Dissatisfaction in the relationship
There are very few relationships in which both partners are completely satisfied. Take a look around you and get an overview. The knowledge may be shocking, but it is real. Dissatisfaction in the relationship is common. Everyone has one or the other to criticize in their relationship.
Dissatisfaction in the relationship can appear in different areas of life
The discontent can arise about living together in the same household. For example, the partner could be frustrated because her darling is not helping or doing too little household chores. He, on the other hand, may complain because she doesn’t support him in building his career. There may be financial reasons, such as B. Different views on spending and income etc. You hear complaints about complaints and you may ask, why do people stay together with so much whining and suffering?
The causes of dissatisfaction in the relationship can also be emotional. “She doesn’t care if I’m unhappy,” he complains, and she will reply that he doesn’t care how she feels either. Achieving physical satisfaction is now also a long way off.
Going out together to have fun together has long been a thing of the past. Instead, you sit at home in front of the telly and somehow kill time. Some even fear the holidays, on which they have to spend the whole day with the partner. There are doubts about mutual friendship and countless complaints about suffering have piled up, but nobody feels responsible.
But why doesn’t communication with each other work anymore? Why are couples not happy with each other?
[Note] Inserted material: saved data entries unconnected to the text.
-- ==== Sys2Proof/Machine/Links.lean ====
section
/-! DEFINITION. What arrives on bundles of Twiah lanes: frames on virtual lanes, credit, status, markers and membership (R55, R58-R67, R80-R82), and
the commands of a sender: marker periods, credit, the start of frames (R48, R59, R64, R146, R147, R152, R154). -/

namespace Sys2Proof.Machine

/-- The effect of an enable or disable of a bundle (R77, R80, R82): a disabled one discards its open frames as protocol
discards, its lanes go to OFF, and fallback limits end; an enabled one lets its lanes listen. -/
def Chip.bundleApply (c : Chip) (b : Nat) : Chip :=
  let x := c.bundle b
  let c1 := if c.bundleOn b then c
    else
      let d := (c.bump (bunOd b 0x1A) (x.opens.filter fun o => !o.drop).length).setBundle b
        { x with opens := [], sel := none, lastIndex := none, rxNext := 0, rxRow := [], txNext := 0, marker := none, tx := [], txSel := none }
      (d.bundleLanes b).foldl (fun a l => a.wr (laneOd l 0x25) (a.rd (laneOd l 0x03)))
        ((d.wr (bunOd b 0x11) 0).wr (bunOd b 0x12) 0)
  ((c1.bundleLanes b).foldl Chip.laneSettle c1).bundleSettle b

/-! ### Frames that arrive (R62-R65, R81) -/

/-- A whole frame has arrived on a bundle: kept until its block takes it; discarded on a bundle that carries none (R81). -/
def Chip.frameIn (c : Chip) (b vl : Nat) (bytes : List Byte) : Chip :=
  if c.carries b then
    let x := c.bundle b
    (c.bump (bunOd b (0x14 + vl)) 1).setBundle b { x with ready := x.ready ++ [(vl, bytes)] }
  else c.bump (bunOd b 0x1A) 1

/-- A consumer takes a frame of a virtual lane. One that came in blocks was counted then; one that the command brings whole is
counted now. It is discarded on a bundle that carries no frames, and on a virtual lane that the bundle does not carry (R64, R81).
Its buffer is granted back (R65). -/
def Chip.takeFrame (c : Chip) (b vl : Nat) (bytes : List Byte) : Option Chip :=
  let x := c.bundle b
  if x.ready.contains (vl, bytes) then
    some ((c.setBundle b { x with ready := x.ready.erase (vl, bytes) }).grant b vl (units bytes.length))
  else if !c.carries b then none
  else if c.bundleRole b == 1 && vl != 2 then none
  else some ((c.bump (bunOd b (0x14 + vl)) 1).grant b vl (units bytes.length))

/-- A frame that `takeFrame` does not give is a protocol discard (R81). -/
def Chip.refuseFrame (c : Chip) (b : Nat) : Chip := c.bump (bunOd b 0x1A) 1

/-- The stream block of a member lane arrives: when the lanes skipped since the last one hold a failed member, the open frames
lost a block on it (R60). `none` for a lane that is no member, whose slots carry IDLE (R56). -/
def Chip.streamBlock (c : Chip) (l : Nat) : Option Chip :=
  let b := c.laneBundle l
  if c.laneState l ≠ 0x0A || c.laneRate l < 4 || !c.rxMember l then none
  else
    let i := (c.lane l).index
    let x := c.bundle b
    let mask := c.rd (bunOd b 0x12)
    let failed := fun j => bitAt mask j && !((c.upLanes b).any fun k => (c.lane k).index == j)
    let lost := match x.lastIndex with
      | none => false
      | some a => (List.range 64).any fun j => failed j && (if a < i then a < j && j < i else a < j || j < i)
    let c1 := if lost then c.membershipLoss b else c
    some (c1.setBundle b { c1.bundle b with lastIndex := some i })

/-- SOF (R62, R64). -/
def execSof (l : Fin 512) (body : BitVec 56) (s : State) : Host.Outcome State Fault Refusal :=
  match s.dev.chip.streamBlock l.val with
  | none => ok s s.dev.chip
  | some c =>
    let b := c.laneBundle l.val
    let vl := bits body.toNat 54 2
    let len := bits body.toNat 32 16
    let x := c.bundle b
    -- an open frame on the lane is discarded
    let old := (x.opens.filter fun o => o.vl == vl && !o.drop).length
    let bad := vl = 3 || len < 8 || (c.bundleRole b = 1 && vl ≠ 2) || !c.carries b
    let f : OpenFrame := ⟨vl, len, beBytes 4 (bits body.toNat 0 32), bad⟩
    ok s ((c.bump (bunOd b 0x1A) (old + b2n bad)).setBundle b
      { x with opens := (x.opens.filter fun o => o.vl != vl) ++ [f], sel := some vl })

/-- DATA_BLOCK (R62-R64): 8 bytes of the selected frame, which completes it when its length is reached. The units of a frame that was discarded at the
link are not granted back (log entry 113). -/
def execDataBlock (l : Fin 512) (bytes : List Byte) (s : State) : Host.Outcome State Fault Refusal :=
  match s.dev.chip.streamBlock l.val with
  | none => ok s s.dev.chip
  | some c =>
    let b := c.laneBundle l.val
    let x := c.bundle b
    match x.sel.bind fun v => x.opens.find? fun o => o.vl == v with
    | none => ok s (c.bump (bunOd b 0x1A) 1)
    | some o =>
      let got := o.bytes ++ padTo 8 bytes
      let rest := x.opens.filter fun p => p.vl != o.vl
      if got.length < o.length then
        ok s (c.setBundle b { x with opens := rest ++ [{ o with bytes := got }] })
      else
        let c1 := c.setBundle b { x with opens := rest, sel := none }
        ok s (if o.drop then c1 else c1.frameIn b o.vl (got.take o.length))

/-- RESUME_BLOCK (R63, R64). -/
def execResumeBlock (l : Fin 512) (body : BitVec 56) (s : State) : Host.Outcome State Fault Refusal :=
  match s.dev.chip.streamBlock l.val with
  | none => ok s s.dev.chip
  | some c =>
    let b := c.laneBundle l.val
    let vl := bits body.toNat 54 2
    let x := c.bundle b
    if x.opens.any fun o => o.vl == vl then ok s (c.setBundle b { x with sel := some vl })
    else ok s (c.bump (bunOd b 0x1A) 1)

/-- CREDIT (R65): the partner's totals; not read on INGEST bundles. -/
def execCredit (l : Fin 512) (body : BitVec 56) (s : State) : Host.Outcome State Fault Refusal :=
  match s.dev.chip.streamBlock l.val with
  | none => ok s s.dev.chip
  | some c =>
    let b := c.laneBundle l.val
    if c.credited b && c.carries b then
      let x := c.bundle b
      let t := [bits body.toNat 32 16, bits body.toNat 16 16, bits body.toNat 0 16]
      let old := x.partner.getD [0, 0, 0]
      -- a total that grew starts its lane's credit timer anew (R154)
      let at_ := List.zipWith (fun (e : Nat × Nat) since => if e.1 = e.2 then since else c.lc) (t.zip old) x.creditAt
      ok s ((c.setBundle b { x with partner := some t, creditAt := at_ }).showCredit b)
    else ok s c

/-- UNKNOWN_CONTROL_BLOCK (R55): counted, otherwise IDLE. -/
def execUnknownControlBlock (l : Fin 512) (_type : BitVec 8) (s : State) : Host.Outcome State Fault Refusal :=
  let c := s.dev.chip
  let b := c.laneBundle l.val
  if c.laneState l.val = 0x0A && 4 ≤ c.laneRate l.val && b < 256 then ok s (c.bump (bunOd b 0x1C) 1) else ok s c

/-- INVALID_SYNC_HEADER (R55, R76, R79): counted; the frame that is being received is a protocol discard. What still arrives of that frame goes with it
and is no further protocol discard (log entry 113). -/
def execInvalidSyncHeader (l : Fin 512) (s : State) : Host.Outcome State Fault Refusal :=
  let l := l.val
  let c0 := s.dev.chip
  let c := (c0.setLane l { c0.lane l with uncorrSince := true }).bump (laneOd l 0x17) 1
  match c.laneState l with
  | 8 => ok s (c.setLane l { c.lane l with errors := (c.lane l).errors + 1 })
  | 0x0A =>
    let b := c.laneBundle l
    let x := c.bundle b
    let c1 := match x.sel.bind fun v => x.opens.find? fun o => o.vl == v with
      | some o =>
        if c.rxMember l then
          (c.bump (bunOd b 0x1A) (b2n (!o.drop))).setBundle b
            { x with opens := (x.opens.filter fun p => p.vl != o.vl) ++ [{ o with drop := true }] }
        else c
      | none => c
    ok s (if c1.laneRate l = 4 || c1.laneRate l = 5 then c1.healthEvent l else c1)
  | _ => ok s c

/-! ### Fixed rows (R56-R59, R66, R67) -/

/-- STATUS (R59, R66, R67): the partner's receiver state, and a QL seen three times in a row is passed on. -/
def execStatus (l : Fin 512) (body : BitVec 56) (s : State) : Host.Outcome State Fault Refusal :=
  let l := l.val
  let c := s.dev.chip
  if c.laneState l ≠ 0x0A then ok s c
  else
    let x := c.lane l
    let q := bits body.toNat 52 4
    let n := if x.qlSeen.1 = q then Nat.min 3 (x.qlSeen.2 + 1) else 1
    let c1 := c.setLane l { x with partnerUp := bitAt body.toNat 10, partnerSkew := bitAt body.toNat 11, qlSeen := (q, n) }
    let b := c1.laneBundle l
    ok s (if n = 3 then (if b < 256 then c1.wr (bunOd b 0x21) q else c1).laneQl l q else c1)

/-- MARKER (R58): index and skew of the lane; a lag above 180 ns marks it deskew-failed. A MARKER whose bits [55:48] are not 0x5A has no stated
treatment: it is ignored and counted nowhere (log entry 113). -/
def execMarker (l : Fin 512) (body : BitVec 56) (lag10ps : Nat) (s : State) : Host.Outcome State Fault Refusal :=
  let l := l.val
  let c := s.dev.chip
  if c.laneState l ≠ 0x0A || c.laneRate l < 4 || bits body.toNat 48 8 ≠ 0x5A then ok s c
  else
    let late := decide (18000 < lag10ps)
    let c1 := (c.setLane l { c.lane l with index := bits body.toNat 40 6, skewed := late }).wr (laneOd l 0x14)
      (Nat.min 65535 lag10ps)
    ok s (if late then c1.bump (laneOd l 0x1F) 1 else c1)

/-- MEMBERS (R59): one row of the mask for the next marker period; the copy of the lowest lane index counts. -/
def execMembers (l : Fin 512) (row : Nat) (body : BitVec 56) (s : State) : Host.Outcome State Fault Refusal :=
  let c := s.dev.chip
  let b := c.laneBundle l.val
  if c.laneState l.val ≠ 0x0A || c.laneRate l.val < 4 || !(row = 1 || row = 2) || 256 ≤ b then ok s c
  else
    let x := c.bundle b
    let i := (c.lane l.val).index
    let m := bits body.toNat 0 32
    let taken := x.rxRow.any fun e => e.1 == row && e.2 < i
    if taken then ok s c
    else
      let next := if row = 1 then x.rxNext / 2 ^ 32 * 2 ^ 32 + m else x.rxNext % 2 ^ 32 + m * 2 ^ 32
      ok s (c.setBundle b { x with rxNext := next, rxRow := (x.rxRow.filter fun e => e.1 != row) ++ [(row, i)] })

/-- The lanes that may become transmit members (R59), as a mask of indices. -/
def Chip.txMask (c : Chip) (b : Nat) : Nat :=
  ((c.upLanes b).filter fun l =>
    let x := c.lane l
    c.laneRate l == c.rd (bunOd b 0x02) && 4 ≤ c.laneRate l && x.partnerUp && !x.partnerSkew).foldl
    (fun m l => m ||| 2 ^ c.rd (laneOd l 2)) 0

/-- MARKER_PERIOD_START (R56-R59, R65, R80): the rows that are left of the period go by, with their STATUS and rate-match rows, and row 0 of the next
one begins. The announced masks take effect, each mask that changes one membership change, the receive mask here too although it counts from the
partner's marker (log entry 113); the bundle state is evaluated, and every lane that sends rows sends MARKER and the two MEMBERS rows. -/
def execMarkerPeriodStart (b : Fin 256) (s : State) : Host.Outcome State Fault Refusal :=
  let b := b.val
  let c0 := s.dev.chip
  if !c0.bundleOn b then ok s c0
  else
    let c := if (c0.bundle b).marker.isSome then c0.periodOut b else c0
    let x := c.bundle b
    let lanes := c.rowLanes b
    let changed := b2n (c.rd (bunOd b 0x11) != x.txNext) + b2n (c.rd (bunOd b 0x12) != x.rxNext)
    let c1 := ((c.wr (bunOd b 0x11) x.txNext).wr (bunOd b 0x12) x.rxNext).bump (bunOd b 0x1D) changed
    let m := if lanes.isEmpty then none else some (match x.marker with | none => 0 | some n => (n + 1) % 2 ^ 32)
    let next := c1.txMask b
    let mark := fun l => 0x5A * 2 ^ 48 + c.rd (laneOd l 2) % 64 * 2 ^ 40 + b * 2 ^ 32 + m.getD 0
    let c2 := c1.setBundle b { x with rxRow := [], marker := m, txNext := next, row := 3, col := 0, rowTime := 0 }
    let c3 := ((c2.sendBlocks lanes 0x99 mark).sendBlocks lanes 0xB4 fun _ => next % 2 ^ 32).sendBlocks lanes 0xB4
      fun _ => next / 2 ^ 32
    ok s (c3.bundleSettle b)

/-- CREDIT_RETURN_INTERVAL (R65). -/
def execCreditReturnInterval (b : Fin 256) (s : State) : Host.Outcome State Fault Refusal :=
  let c := s.dev.chip
  if c.credited b.val && c.carries b.val then ok s (c.sendCredit b.val) else ok s c

/-! ### Frames that leave (R64, R65, R146, R147, R152, R154) -/

/-- FRAME_START (R48, R64, R65): among the virtual lanes whose head may start the arbiter picks one, CONTROL over PEG over SAMPLE, SAMPLE first once its
wait exceeds its aging limit. Its frame starts in the next slot that the lane wins: it interrupts an open frame of less priority. -/
def execFrameStart (b : Fin 256) (s : State) : Host.Outcome State Fault Refusal :=
  let b := b.val
  let c := s.dev.chip
  match c.slotGrant b (c.mayStart b) with
  | none => ok s c
  | some v => ok s (c.startFrame b v)

/-- PEG_FRAME_SEND (R149, R234): when the arbiter picks the PEG lane, up to 16 queued pegs go out in one frame; while another lane comes first it
waits (R47, R64). -/
def execPegFrameSend (b : Fin 256) (s : State) : Host.Outcome State Fault Refusal :=
  let b := b.val
  let c := s.dev.chip
  if c.slotGrant b (c.mayStart b) = some 1 then ok s (c.startFrame b 1) else ok s c

/-- CREDIT_TIMEOUT (R154): a head frame that lacks credit while the partner's total has not grown for OD 2C00.04 is discarded; a NOTE at most once per
second per bundle. -/
def execCreditTimeout (b : Fin 256) (vl : Fin 3) (s : State) : Host.Outcome State Fault Refusal :=
  let b := b.val
  let c0 := s.dev.chip
  if (c0.headFrame b vl.val).isNone || !c0.carries b || !c0.credited b || c0.mayStart b vl.val then ok s c0
  else
    let c := c0.untilLc ((c0.bundle b).creditAt.getD vl.val 0 + c0.rd (od 0x2C00 0x04) * 1000)
    let x := (c.bundle b).popHead vl.val
    let due := match x.noted with | none => true | some t => decide (t + second ≤ c.lc)
    let c1 := c.setBundle b { x with noted := if due then some c.lc else x.noted, creditAt := x.creditAt.set vl.val c.lc }
    let c2 := match c1.peerOf b with | some (p, _) => c1.bump (peerOd p 0x1C) 1 | none => c1
    ok s (if due then c2.countFault .note (od 0x2C00 0x1B) 0 else c2.bump (od 0x2C00 0x1B) 1)

end Sys2Proof.Machine
end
Why did the relationship dissatisfaction arise at all? It is not always easy to answer these questions. However, this problem can be solved with little effort.
Both should sit down together and put everything that they feel depressed on paper. Then they should exchange their notes and talk to each other about any problems. Now they should decide to do everything possible to please the others. Both should take a month to do this and, if there is still a problem, talk about it again after a month. They should keep talking this month and make a firm decision to bring their relationship back to life in order to become a happy, exemplary couple again. This decision alone will change a lot.
P.S. Did you like what you read? Then I highly suggest to take a look at my book SHATTERED you can get it on Amazon.